§ The data
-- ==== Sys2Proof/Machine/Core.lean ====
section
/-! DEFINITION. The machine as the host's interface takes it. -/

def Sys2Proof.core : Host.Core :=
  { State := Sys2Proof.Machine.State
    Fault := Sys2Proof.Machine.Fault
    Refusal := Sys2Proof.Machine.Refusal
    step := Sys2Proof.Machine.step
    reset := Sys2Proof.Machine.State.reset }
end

§ Task
Return the whole listing as it stands. Nothing may be altered.

§ Reply to the task
-- ==== Sys2Proof/Machine/Core.lean ====
section
/-! DEFINITION. The machine as the host's interface takes it. -/

def Sys2Proof.core : Host.Core :=
  { State := Sys2Proof.Machine.State
    Fault := Sys2Proof.Machine.Fault
    Refusal := Sys2Proof.Machine.Refusal
    step := Sys2Proof.Machine.step
    reset := Sys2Proof.Machine.State.reset }
end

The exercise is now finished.